Humans aren't perfect. Open source projects have missed unescaped spaces in dire...

Cthulhu_ · on June 6, 2023

I was like "hold on, 2010 wasn't that long ago!" but thinking about it now, things like Github and its code review flow via merge requests only came into my radar at about 2012, and even then it took a long time before it was widely adopted.

Around that time I was in the middle of the Java ecosystem though, which had tons of tooling for validation, linting, verification, books full of best practices, etc.

Still a far cry from what is normal these days, but we did do things like unit tests, end-to-end tests and code reviews back then. But, that was enterprise, the SF web companies I think weren't as enterprisey as the bank I worked for at the time.

It's ironic though; the old fashioned companies I've worked for adopted a lot of the more fast-and-loose-feeling practices from SF, think extreme programming, agile, taking a chance on rewriting the whole back-end to a new language, things like that.

belter · on June 6, 2023

Completely disagree with the aproach humans are not perfect. This was not a one opportunity only event. Every test case they did not run, every load simulation they did not perform, every chaos test they decided to overlook was an example of humans failing repeatedly. Massive websites were running since the early nineties...And robust software practices are a thing of the sixties.

WJW · on June 6, 2023

Agreed, but this was not a solid company in the first place. Rather, Digg was (according to TFA) a failing startup losing money hand over fist that was launching v4 as a hail mary. They were so hard up that no hardware was available for hosting the new environment, so they started reusing v3 servers for v4 while the migration was ongoing.

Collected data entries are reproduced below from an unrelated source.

-- ==== Sys2Proof/WellFormed.lean ====
section
/-!
DEFINITION. Which fields name a command (30_encoding.md R110, R112, R114), and the fields of each command (R111).
-/

namespace Sys2Proof

/-- The reserved bits 63:4 are 0. -/
def CommandFields.highClear (f : CommandFields) : Bool := f.rsvHi == 0

/-- The reserved bit 2 is 0. -/
def CommandFields.bit2Clear (f : CommandFields) : Bool := f.rsv2 == 0

/-- `ALG` selects an algorithm: `00` is reserved. -/
def CommandFields.algNamed (f : CommandFields) : Bool := f.alg != 0

/-- The fields of a legal command word (R112). -/
def CommandFields.wellFormed (f : CommandFields) : Bool := f.highClear && f.bit2Clear && f.algNamed

/-- The fields of each command's word (R111; spec/opcode_table.json, `fixed_fields`). -/
def Instr.fields : Instr → CommandFields
  | .mix32 => ⟨1, 0, 0, 0⟩
  | .mix64a => ⟨2, 0, 0, 0⟩
  | .fh64 => ⟨3, 0, 0, 0⟩
  | .fin32 => ⟨1, 0, 1, 0⟩
  | .fin64 => ⟨2, 0, 1, 0⟩
  | .finfh => ⟨3, 0, 1, 0⟩

/-- A command is well-formed when its fields are: a command has no operand that could be out of range (R113). -/
def Instr.wellFormed (i : Instr) : Bool := i.fields.wellFormed

end Sys2Proof
end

They bet it all on this v4 thing, and lost.

dronf23 · on June 13, 2023

Funny you should mention that there was no hardware available. Digg had a second cage full of servers in VA as part of a failed attempt to go multi-DC. If that project had ever worked out there would have been 50% more capacity. Those servers and network gear just sat there unused until they finally got liquidated for pennies on the dollar.

throwaway290 · on June 6, 2023

> Humans aren't perfect.

Humans are good at designing processes and procedures that compensate for their lack of perfection. In this case that capability was not used apparently.

Anyone can make a mistake and that's fine, but a company would be expected to have processes and enough eyes to make sure that a bunch of other people need to make the same mistake before it makes its way into prod at which point the likelihood of mistake becomes really low...

that_guy_iain · on June 6, 2023

Not knowing Python, but I have a feeling things like this weren't as well known back in 2010 and the reason they're so well known is from people doing it at sites like Digg and then telling everyone that's a really bad idea. There are so many things that I know now for programming that were pretty much unknown 10-years ago because no one had really encountered them in a large scale setup.

biorach · on June 6, 2023

Nah, this has been very well known since decades and is very easy to spot.

ubercore · on June 6, 2023

Yeah this is covered in pretty much every style guide, tutorial, and reference. And is an easy screener in an interview. I'm also surprised anyone using Python as more than a toy experiment had this issue, especially in such a critical service.

_qxau · on June 6, 2023

I've worked on a lot of Python as a hobbyist and student, much of it in real world use - probably at least 100kloc - and I've never encountered this. Where is this information? I'm worried that I'm missing some other "obvious" things. I've of course run into python's shallow vs deep copies, but I don't remember default values being shared between invocations.

ubercore · on June 8, 2023

If you do a search for "python common gotchas" it's almost certain to come up, usually pretty prominently.

biorach · on June 6, 2023

Still... did no one with even moderate Python experience even glance at this very important endpoint at any stage during those 4 weeks? Like I say, this is the kind of thing that jumps out of the screen for an experienced developer.

Macha · on June 6, 2023

In 2010? You'd be surprised before widespread adoption of git at how many places the process was individual developers committing changes unsupervised. I'm not sure we even disagree that's the problem - you feel a second person should have looked at it, I feel the process should require that. A code review might be something that they'd sit down with a selected piece of code that they felt was risky on a biweekly basis or something.

godzillabrennus · on June 6, 2023

I’m 2010 access to prod over ftp:// might have still been a thing even at digg.

biorach · on June 6, 2023

Forget code review. This is one of their most important endpoints. They had severe issues for 4 weeks. Did no one not even glance over the code and spot this glaring screw-up?

0xAFFFF · on June 6, 2023

Considering the context, most people were probably overloaded with work and a lot of changes must have been made with little to no oversight.